(Stored items)
━━━━━━━━━━

-- ==== Sys2Proof/Machine/Ctl.lean ====
section
/-!
DEFINITION. The ctl registers (R45–R52, R140–R142 and the chapters that define each): which there are, what a read
gives, and what a write does: TLB invalidation (R351), page resolution (R358), the purge of a tensor (R289), the tile
pool share (R288), migration descriptors (R304), the fault queue (R360), resumption (R340), cluster copies for a debugger
(R415) and every other register.
-/

namespace Sys2Proof.Machine

/-! ### Which registers there are (R45, R285, R314, R334, R351, R372, R393) -/

/-- Access at a privilege level. -/
inductive Level where | no | ro | rw
deriving DecidableEq, Repr

/-- Access of a task and of the supervisor to a listed index; `none` where no table lists it. -/
def ctlLevel (c : Nat) : Option (Level × Level) :=
  if c == 0x001 then some (.rw, .rw)
  else if c ≤ 0x00B then some (.ro, .ro)
  else if c == 0x010 || c == 0x011 || (0x040 ≤ c && c ≤ 0x044) then some (.no, .rw)
  else if c == 0x110 then some (.ro, .rw)
  else if c == 0x200 then some (.no, .ro)
  else if c == 0x302 then some (.ro, .ro)
  else if c == 0x323 then some (.no, .ro)
  else if (0x300 ≤ c && c ≤ 0x305) || (0x310 ≤ c && c ≤ 0x315) || (0x320 ≤ c && c ≤ 0x324) ||
      (0x330 ≤ c && c ≤ 0x333) then some (.no, .rw)
  else if 0x340 ≤ c && c ≤ 0x345 then some (.ro, .ro)
  else if 0x350 ≤ c && c ≤ 0x353 then some (.ro, .rw)
  else if c == 0x360 || c == 0x361 || (0x370 ≤ c && c ≤ 0x375) || (0x380 ≤ c && c ≤ 0x383) then some (.no, .rw)
  else none

/-- Registers with a field that is written 1 to clear (R141). -/
def ctlW1c (c : Nat) : Bool := [0x010, 0x011, 0x110, 0x301, 0x305, 0x360, 0x361].contains c

/-- The access of the issuing slot's level to an index. -/
def State.ctlAccess (s : State) (c : Nat) : Level :=
  match ctlLevel c with
  | some (t, v) => if s.me.priv = 0 then t else v
  | none => .no

/-- Steps 1 and 2 of R45: an index of no table, and one above the slot's level; the controller's range is above every
level of a compute die. -/
def State.ctlChecks (s : State) (c : Nat) (w : Word) (k : Out) : Out :=
  if ctlLevel c == none && c < 0xF00 then s.trap 0x02 w false
  else if s.ctlAccess c == .no then s.trap 0x03 w false
  else k

/-! ### Reads -/

/-- The slot that CLUSTER, CORE and SLOT of a register name on a die (R338, R412). -/
def slotField (d : Nat) (w : Word) : Nat := d * 2048 + fld w.toNat 2 11

/-- FLAGS of every slot of a cluster (R23). -/
def State.cflags (s : State) (cl : Nat) : BitVec 5 :=
  (List.range 128).foldl (fun f k => f ||| (s.slot (cl * 128 + k)).flags) 0

/-- `ctl.crewstat` of a slot's crew (R51); 0 outside a crew. -/
def State.crewstat (s : State) (p : Nat) : Word :=
  let c := s.crew (s.crewKey p)
  if (s.slot p).crew then
    BitVec.ofNat 64 (s.leaderField c.att * 2 ^ 32 + c.lock.toNat * 2 ^ 24 + c.wdet.toNat * 2 ^ 16 + c.att.toNat * 2 ^ 8 + c.live.toNat)
  else 0

/-- A slot of a die waits in a write of `ctl.tlbinv` (R351). -/
def State.tlbBusy (s : State) (d : Nat) : Bool :=
  s.slots.any fun e => dieOf e.1 == d && e.2.wait == .invalidate

/-- Slot registers. -/
def State.ctlSlot (s : State) (c : Nat) : Word :=
  let x := s.me
  let p := s.cur
  match c with
  | 0x000 => s.stat p
  | 0x001 => x.fpcsr
  | 0x002 => x.key
  | 0x003 => x.path
  | 0x004 => x.asid.zeroExtend 64
  | 0x005 => (x.engine .m).sq.zeroExtend 64
  | 0x006 => (x.engine .c).sq.zeroExtend 64
  | 0x007 => (x.engine .g).sq.zeroExtend 64
  | 0x008 => BitVec.ofNat 64 ((s.core (coreOf p)).chan.toList.foldr (fun ch acc => acc * 2 ^ 16 + ch.word) 0)
  | 0x009 => BitVec.ofNat 64 x.guardsWord
  | 0x00A => BitVec.ofNat 64 (s.cycle (dieOf p))
  | 0x00B => x.kdesc.zeroExtend 64
  | 0x010 => x.dirtyS
  | 0x011 => x.dirtyV.zeroExtend 64
  | 0x040 => x.epc
  | 0x041 => x.cause.zeroExtend 64
  | 0x042 => x.tval
  | 0x043 => x.estat.zeroExtend 64
  | 0x044 => x.escratch
  | 0x110 => s.crewstat p
  | 0x200 => (s.cflags (clusterOf p)).zeroExtend 64
  | _ => 0

/-- The stack of a memory die that an address lies in: each HBM4E stack has 2^36 addresses, and the LPDDR-6 of a die is one; CXL
memory lies in none (R374, R395). -/
def rowStack (a : Nat) : Option Nat := if a < 2 ^ 39 then some (a / 2 ^ 36 % 2) else if a < 2 ^ 41 then some 0 else none
/-- Spare DRAM rows left in a stack of a memory die. -/
def State.stackRows (s : State) (d k : Nat) : Nat := Config.spareRows d k % 2 ^ 15 - (s.die d).rowsUsed.getD k 0
/-- Spare DRAM rows left on a memory die's memory, summed (R396); a compute or base die has none. -/
def State.spareRows (s : State) (d : Nat) : Nat :=
  if d < 10 then 0 else s.stackRows d 0 + if d < 14 then s.stackRows d 1 else 0

/-- `ctl.ras` of a die (R396). -/
def State.rasWord (s : State) (d : Nat) : Word :=
  let x := s.die d
  BitVec.ofNat 64 (x.corr.toNat * 2 ^ 48 + x.trans.toNat * 2 ^ 32 + x.last.toNat * 2 ^ 16 + s.spareRows d)

/-- Registers of a die and of the package. -/
def State.ctlDie (s : State) (d c : Nat) : Word :=
  let x := s.die d
  match c with
  | 0x300 => x.wdog.zeroExtend 64
  | 0x301 => x.undeliv.zeroExtend 64
  | 0x302 => x.incarn.zeroExtend 64
  | 0x303 => x.tvec
  | 0x304 => x.asctx
  | 0x305 => x.stale.zeroExtend 64
  | 0x310 => x.vdir
  | 0x311 => x.vstore
  | 0x312 => x.memcfg
  | 0x313 => x.vpurge
  | 0x314 => x.migq
  | 0x315 => BitVec.ofNat 64 (x.migHead.toNat * 2 ^ 16 + x.migTail.toNat)
  | 0x320 => x.panovf
  | 0x321 => x.cbpool
  | 0x322 => x.preempt
  | 0x323 => x.pres
  | 0x324 => x.resume
  | 0x330 => if s.tlbBusy d then x.tlbinv ||| BitVec.twoPow 64 63 else x.tlbinv
  | 0x331 => x.fq
  | 0x332 => BitVec.ofNat 64 (x.fqTail.toNat * 2 ^ 16 + x.fqHead.toNat)
  | 0x333 => x.fres
  | 0x340 => s.up.zeroExtend 64
  | 0x341 => BitVec.ofNat 64 (s.pkgSet.toNat * 2 ^ 63 + s.pkg % 1024)
  | 0x342 => s.feat.extractLsb' 0 64
  | 0x343 => s.feat.extractLsb' 64 64
  | 0x344 => s.feat.extractLsb' 128 64
  | 0x345 => s.feat.extractLsb' 192 64
  | 0x350 => s.repl[0]
  | 0x351 => s.repl[1]
  | 0x352 => s.repl[2]
  | 0x353 => s.repl[3]
  | 0x360 => s.rasWord d
  | 0x361 => BitVec.ofNat 64 (s.alarms.toNat * 4 + s.pol.toNat)
  | 0x370 => if (s.slot (slotField d x.dbgctl)).halted then x.dbgctl ||| BitVec.twoPow 64 13 else x.dbgctl
  | 0x371 => x.dbgbp[0]
  | 0x372 => x.dbgbp[1]
  | 0x373 => x.dbgbp[2]
  | 0x374 => x.dbgbp[3]
  | 0x375 => x.dbgcopy
  | 0x380 => x.pmc[0]
  | 0x381 => x.pmc[1]
  | 0x382 => x.pmc[2]
  | 0x383 => x.pmc[3]
  | _ => 0

/-- What the issuing slot reads from a register (R140). -/
def State.ctlRead (s : State) (c : Nat) : Word := if c < 0x300 then s.ctlSlot c else s.ctlDie (dieOf s.cur) c

/-- `ctl.rd` (R140). -/
def execCtlRd (d : SReg) (c : BitVec 12) (s : State) : Out :=
  let q := form0 [.s d]
  s.ctlChecks c.toNat (wordOf (.ctlRd d c)) <| s.gate q <| .next ((s.put d (s.ctlRead c.toNat)).retire q)

/-! ### Writes -/

/-- The instruction of a write. -/
def ctlInstr (op : CtlOp) (a : SSrc) (c : BitVec 12) : Instr :=
  match op with | .wr => .ctlWr a c | .set => .ctlSet a c | .clr => .ctlClr a c

/-- The value that a write of a register gives to its field rules (R140). -/
def State.ctlValue (s : State) (op : CtlOp) (a : SSrc) (c : BitVec 12) : Word :=
  let v := s.sval (formA [] a) 0
  let old := s.ctlRead c.toNat
  match op with | .wr => v | .set => old ||| v | .clr => old &&& ~~~v

/-- A write of a register: the checks of R45 and R141, then `k` with the new value, in a state in which the source has
been read; where the register is read-only at the slot's level, nothing (R45). -/
def State.ctlWrite (s : State) (op : CtlOp) (a : SSrc) (c : BitVec 12) (k : Word → State → Out) : Out :=
  let q := formA [] a
  let w := wordOf (ctlInstr op a c)
  s.ctlChecks c.toNat w <| s.gate q <|
    if op != .wr && ctlW1c c.toNat then s.trap 0x02 w false
    else if s.ctlAccess c.toNat == .ro then .next ((s.pops q).retire q)
    else k (s.ctlValue op a c) s

/-- A write that is done. -/
def State.ctlDone (s : State) (a : SSrc) : Out := .next ((s.pops (formA [] a)).retire (formA [] a))
/-- A write of a value that the register's map answers with a trap (step 4 of R45). -/
def State.ctlTrap (s : State) (op : CtlOp) (a : SSrc) (c : BitVec 12) : Out := s.trap 0x02 (wordOf (ctlInstr op a c)) false
/-- A write of a value that is kept under a mask in a register of the die. -/
def keep (v : Word) (mask : Nat) : Word := v &&& BitVec.ofNat 64 mask
/-- A field of a word. -/
def wf (v : Word) (lo n : Nat) : Nat := fld v.toNat lo n
/-- The bits `hi` to `lo` of 64. -/
def bitsOf (hi lo : Nat) : Nat := 2 ^ (hi + 1) - 2 ^ lo

/-- An atomic may still merge flags of its sum (R195). -/
def Access.raises (a : Access) : Bool :=
  match a.kind with | .atomic (.fadd _) _ => a.parts.any fun y => (match y.st with | .done _ => false | .bad _ => false | _ => true) | _ => false

/-- `FPCSR_WRITE`: it waits until every earlier instruction of the slot has merged its flags (R20, R21, R48). -/
def execFpcsrWrite (op : CtlOp) (a : SSrc) (s : State) : Out :=
  s.ctlWrite op a 0x001 fun v t =>
    if t.me.accs.any Access.raises then .next t
    else match t.me.setFpcsr v with
    | none => t.ctlTrap op a 0x001
    | some x => (t.modMe fun _ => x).ctlDone a

/-- Every earlier write of the issuing slot is performed with respect to every observer of the package (R351, R358). -/
def State.storesDone (s : State) : Bool :=
  (s.me.accs.all fun a => a.isLoad || a.sp || a.complete) && s.me.borrowed.isEmpty

/-! ### `ctl.tlbinv` (R351) -/

/-- What an invalidation names: one page of an address space, all of it, or every one other than 0. -/
structure Range where
  scope : Nat
  asid : Nat
  page : Nat
deriving DecidableEq, Repr

/-- The range that a value of `ctl.tlbinv` names. -/
def rangeOf (v : Word) : Range := { scope := wf v 60 2, asid := wf v 0 12, page := wf v 16 40 }
/-- A page of an address space lies in a range. -/
def Range.has (r : Range) (asid page : Nat) : Bool :=
  if r.scope == 2 then asid != 0 else asid == r.asid && (r.scope == 1 || page == r.page)
/-- A TLB entry covers a page of a range. -/
def Range.covers (r : Range) (e : TlbEntry) : Bool :=
  r.has e.asid (if r.scope == 0 then (if r.page / 2 ^ e.log2 * 2 ^ e.log2 == e.page then r.page else e.page + 2 ^ 40) else e.page)
/-- An on-chip line lies in a range. -/
def Range.line (r : Range) (key : Nat) : Bool := r.has (key / 2 ^ 50) (key % 2 ^ 50 * 64 / 2 ^ 16)

/-- A line of the range has a write or an invalidation under way: its write-back waits. -/
def State.flushBusy (s : State) (r : Range) : Bool :=
  s.lines.any fun e => r.line e.1 && (e.2.upd != none || !e.2.stale.isEmpty)

/-- A line written back and dropped; one that holds an empty word stays in its home slice (R185). -/
def State.flushLine (s : State) (key : Nat) (l : Line) : State :=
  let t := s.writeBack l
  if l.empties.isEmpty then { t with lines := t.lines.del key } else { t with lines := t.lines.set key { l with dirty := false } }

/-- Lines of a range written back and invalidated on every die, code among them. -/
def State.flush (s : State) (r : Range) : State :=
  let t := (s.lines.filter fun e => r.line e.1).foldl (fun t e => t.flushLine e.1 e.2) s
  { t with clusters := t.clusters.map fun e => (e.1, { e.2 with code := e.2.code.filter fun l => !r.line l.1 }),
           cores := t.cores.map fun e => (e.1, { e.2 with code := e.2.code.filter fun l => !r.line l.1 }) }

━━━━━━━━━━

# Exercise details:
Among the records above, a stretch begins at the line containing "def execFpcsrWrite (op" and ends at the line containing "fun _ => x).ctlDone a". Restate that stretch word for word, and nothing else.

# Answer for this exercise:
def execFpcsrWrite (op : CtlOp) (a : SSrc) (s : State) : Out :=
  s.ctlWrite op a 0x001 fun v t =>
    if t.me.accs.any Access.raises then .next t
    else match t.me.setFpcsr v with
    | none => t.ctlTrap op a 0x001
    | some x => (t.modMe fun _ => x).ctlDone a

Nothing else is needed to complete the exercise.